▶ [What is needed]: Begin with the first line of the listing and quote every line through the one containing "v).dbState = s.dbState := rfl"; give only those lines.

▶ [Records supplied]:
-- ==== Sys2Proof/Laws/State.lean ====
section
/-! SUPPORT. For each named update of the state, each field of the result: true by rfl, so that no proof unfolds a record
update again. -/

namespace Sys2Proof.Machine

/-! ### State.writeBuf -/

@[simp] theorem State.writeBuf_dbState (s : State) (a : BufAddr) (v : Byte) : (s.writeBuf a v).dbState = s.dbState := rfl
@[simp] theorem State.writeBuf_dbCt0 (s : State) (a : BufAddr) (v : Byte) : (s.writeBuf a v).dbCt0 = s.dbCt0 := rfl
@[simp] theorem State.writeBuf_dbCt1 (s : State) (a : BufAddr) (v : Byte) : (s.writeBuf a v).dbCt1 = s.dbCt1 := rfl
@[simp] theorem State.writeBuf_pressEdge (s : State) (a : BufAddr) (v : Byte) : (s.writeBuf a v).pressEdge = s.pressEdge := rfl
@[simp] theorem State.writeBuf_tickCnt (s : State) (a : BufAddr) (v : Byte) : (s.writeBuf a v).tickCnt = s.tickCnt := rfl
@[simp] theorem State.writeBuf_rxRem (s : State) (a : BufAddr) (v : Byte) : (s.writeBuf a v).rxRem = s.rxRem := rfl
@[simp] theorem State.writeBuf_rxIdx (s : State) (a : BufAddr) (v : Byte) : (s.writeBuf a v).rxIdx = s.rxIdx := rfl
@[simp] theorem State.writeBuf_cmdReady (s : State) (a : BufAddr) (v : Byte) : (s.writeBuf a v).cmdReady = s.cmdReady := rfl
@[simp] theorem State.writeBuf_txData (s : State) (a : BufAddr) (v : Byte) : (s.writeBuf a v).txData = s.txData := rfl
@[simp] theorem State.writeBuf_buf (s : State) (a : BufAddr) (v : Byte) : (s.writeBuf a v).buf = s.buf.write a.cell v := rfl
@[simp] theorem State.writeBuf_act (s : State) (a : BufAddr) (v : Byte) : (s.writeBuf a v).act = s.act := rfl
@[simp] theorem State.writeBuf_phase (s : State) (a : BufAddr) (v : Byte) : (s.writeBuf a v).phase = s.phase := rfl
@[simp] theorem State.writeBuf_pt (s : State) (a : BufAddr) (v : Byte) : (s.writeBuf a v).pt = s.pt := rfl
@[simp] theorem State.writeBuf_cur (s : State) (a : BufAddr) (v : Byte) : (s.writeBuf a v).cur = s.cur := rfl
@[simp] theorem State.writeBuf_duty (s : State) (a : BufAddr) (v : Byte) : (s.writeBuf a v).duty = s.duty := rfl
@[simp] theorem State.writeBuf_pwmIndex (s : State) (a : BufAddr) (v : Byte) : (s.writeBuf a v).pwmIndex = s.pwmIndex := rfl
@[simp] theorem State.writeBuf_portData (s : State) (a : BufAddr) (v : Byte) : (s.writeBuf a v).portData = s.portData := rfl
@[simp] theorem State.writeBuf_rsState (s : State) (a : BufAddr) (v : Byte) : (s.writeBuf a v).rsState = s.rsState := rfl
@[simp] theorem State.writeBuf_rstOe (s : State) (a : BufAddr) (v : Byte) : (s.writeBuf a v).rstOe = s.rstOe := rfl
@[simp] theorem State.writeBuf_wdtArmed (s : State) (a : BufAddr) (v : Byte) : (s.writeBuf a v).wdtArmed = s.wdtArmed := rfl
@[simp] theorem State.writeBuf_events (s : State) (a : BufAddr) (v : Byte) : (s.writeBuf a v).events = s.events := rfl
@[simp] theorem State.writeBuf_out (s : State) (a : BufAddr) (v : Byte) : (s.writeBuf a v).out = s.out := rfl
@[simp] theorem State.writeBuf_freeCount (s : State) (a : BufAddr) (v : Byte) : (s.writeBuf a v).freeCount = s.freeCount := rfl

/-! ### State.fillSlot -/

@[simp] theorem State.fillSlot_dbState (s : State) (k : Slot) (bytes : List Byte) : (s.fillSlot k bytes).dbState = s.dbState := rfl
@[simp] theorem State.fillSlot_dbCt0 (s : State) (k : Slot) (bytes : List Byte) : (s.fillSlot k bytes).dbCt0 = s.dbCt0 := rfl
@[simp] theorem State.fillSlot_dbCt1 (s : State) (k : Slot) (bytes : List Byte) : (s.fillSlot k bytes).dbCt1 = s.dbCt1 := rfl
@[simp] theorem State.fillSlot_pressEdge (s : State) (k : Slot) (bytes : List Byte) : (s.fillSlot k bytes).pressEdge = s.pressEdge := rfl
@[simp] theorem State.fillSlot_tickCnt (s : State) (k : Slot) (bytes : List Byte) : (s.fillSlot k bytes).tickCnt = s.tickCnt := rfl
@[simp] theorem State.fillSlot_rxRem (s : State) (k : Slot) (bytes : List Byte) : (s.fillSlot k bytes).rxRem = s.rxRem := rfl
@[simp] theorem State.fillSlot_rxIdx (s : State) (k : Slot) (bytes : List Byte) : (s.fillSlot k bytes).rxIdx = s.rxIdx := rfl
@[simp] theorem State.fillSlot_cmdReady (s : State) (k : Slot) (bytes : List Byte) : (s.fillSlot k bytes).cmdReady = s.cmdReady := rfl
@[simp] theorem State.fillSlot_txData (s : State) (k : Slot) (bytes : List Byte) : (s.fillSlot k bytes).txData = s.txData := rfl
@[simp] theorem State.fillSlot_buf (s : State) (k : Slot) (bytes : List Byte) : (s.fillSlot k bytes).buf = s.buf.writeBytes k.base bytes := rfl
@[simp] theorem State.fillSlot_act (s : State) (k : Slot) (bytes : List Byte) : (s.fillSlot k bytes).act = s.act := rfl
@[simp] theorem State.fillSlot_phase (s : State) (k : Slot) (bytes : List Byte) : (s.fillSlot k bytes).phase = s.phase := rfl
@[simp] theorem State.fillSlot_pt (s : State) (k : Slot) (bytes : List Byte) : (s.fillSlot k bytes).pt = s.pt := rfl
@[simp] theorem State.fillSlot_cur (s : State) (k : Slot) (bytes : List Byte) : (s.fillSlot k bytes).cur = s.cur := rfl
@[simp] theorem State.fillSlot_duty (s : State) (k : Slot) (bytes : List Byte) : (s.fillSlot k bytes).duty = s.duty := rfl
@[simp] theorem State.fillSlot_pwmIndex (s : State) (k : Slot) (bytes : List Byte) : (s.fillSlot k bytes).pwmIndex = s.pwmIndex := rfl
@[simp] theorem State.fillSlot_portData (s : State) (k : Slot) (bytes : List Byte) : (s.fillSlot k bytes).portData = s.portData := rfl
@[simp] theorem State.fillSlot_rsState (s : State) (k : Slot) (bytes : List Byte) : (s.fillSlot k bytes).rsState = s.rsState := rfl
@[simp] theorem State.fillSlot_rstOe (s : State) (k : Slot) (bytes : List Byte) : (s.fillSlot k bytes).rstOe = s.rstOe := rfl
@[simp] theorem State.fillSlot_wdtArmed (s : State) (k : Slot) (bytes : List Byte) : (s.fillSlot k bytes).wdtArmed = s.wdtArmed := rfl
@[simp] theorem State.fillSlot_events (s : State) (k : Slot) (bytes : List Byte) : (s.fillSlot k bytes).events = s.events := rfl
@[simp] theorem State.fillSlot_out (s : State) (k : Slot) (bytes : List Byte) : (s.fillSlot k bytes).out = s.out := rfl
@[simp] theorem State.fillSlot_freeCount (s : State) (k : Slot) (bytes : List Byte) : (s.fillSlot k bytes).freeCount = s.freeCount := rfl

/-! ### protocolError -/

@[simp] theorem protocolError_dbState (s : State) : (protocolError s).dbState = s.dbState := rfl
@[simp] theorem protocolError_dbCt0 (s : State) : (protocolError s).dbCt0 = s.dbCt0 := rfl
@[simp] theorem protocolError_dbCt1 (s : State) : (protocolError s).dbCt1 = s.dbCt1 := rfl
@[simp] theorem protocolError_pressEdge (s : State) : (protocolError s).pressEdge = s.pressEdge := rfl
@[simp] theorem protocolError_tickCnt (s : State) : (protocolError s).tickCnt = s.tickCnt := rfl
@[simp] theorem protocolError_rxRem (s : State) : (protocolError s).rxRem = 0#4 := rfl
@[simp] theorem protocolError_rxIdx (s : State) : (protocolError s).rxIdx = 0#4 := rfl
@[simp] theorem protocolError_cmdReady (s : State) : (protocolError s).cmdReady = s.cmdReady := rfl
@[simp] theorem protocolError_txData (s : State) : (protocolError s).txData = s.txData := rfl
@[simp] theorem protocolError_buf (s : State) : (protocolError s).buf = s.buf := rfl
@[simp] theorem protocolError_act (s : State) : (protocolError s).act = s.act := rfl
@[simp] theorem protocolError_phase (s : State) : (protocolError s).phase = s.phase := rfl
@[simp] theorem protocolError_pt (s : State) : (protocolError s).pt = s.pt := rfl
@[simp] theorem protocolError_cur (s : State) : (protocolError s).cur = s.cur := rfl
@[simp] theorem protocolError_duty (s : State) : (protocolError s).duty = s.duty := rfl
@[simp] theorem protocolError_pwmIndex (s : State) : (protocolError s).pwmIndex = s.pwmIndex := rfl
@[simp] theorem protocolError_portData (s : State) : (protocolError s).portData = s.portData := rfl
@[simp] theorem protocolError_rsState (s : State) : (protocolError s).rsState = s.rsState := rfl
@[simp] theorem protocolError_rstOe (s : State) : (protocolError s).rstOe = s.rstOe := rfl
@[simp] theorem protocolError_wdtArmed (s : State) : (protocolError s).wdtArmed = s.wdtArmed := rfl
@[simp] theorem protocolError_events (s : State) : (protocolError s).events = s.events := rfl
@[simp] theorem protocolError_out (s : State) : (protocolError s).out = s.out := rfl
@[simp] theorem protocolError_freeCount (s : State) : (protocolError s).freeCount = s.freeCount := rfl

▶ [Result for this exercise]:
-- ==== Sys2Proof/Laws/State.lean ====
section
/-! SUPPORT. For each named update of the state, each field of the result: true by rfl, so that no proof unfolds a record
update again. -/

namespace Sys2Proof.Machine

/-! ### State.writeBuf -/

@[simp] theorem State.writeBuf_dbState (s : State) (a : BufAddr) (v : Byte) : (s.writeBuf a v).dbState = s.dbState := rfl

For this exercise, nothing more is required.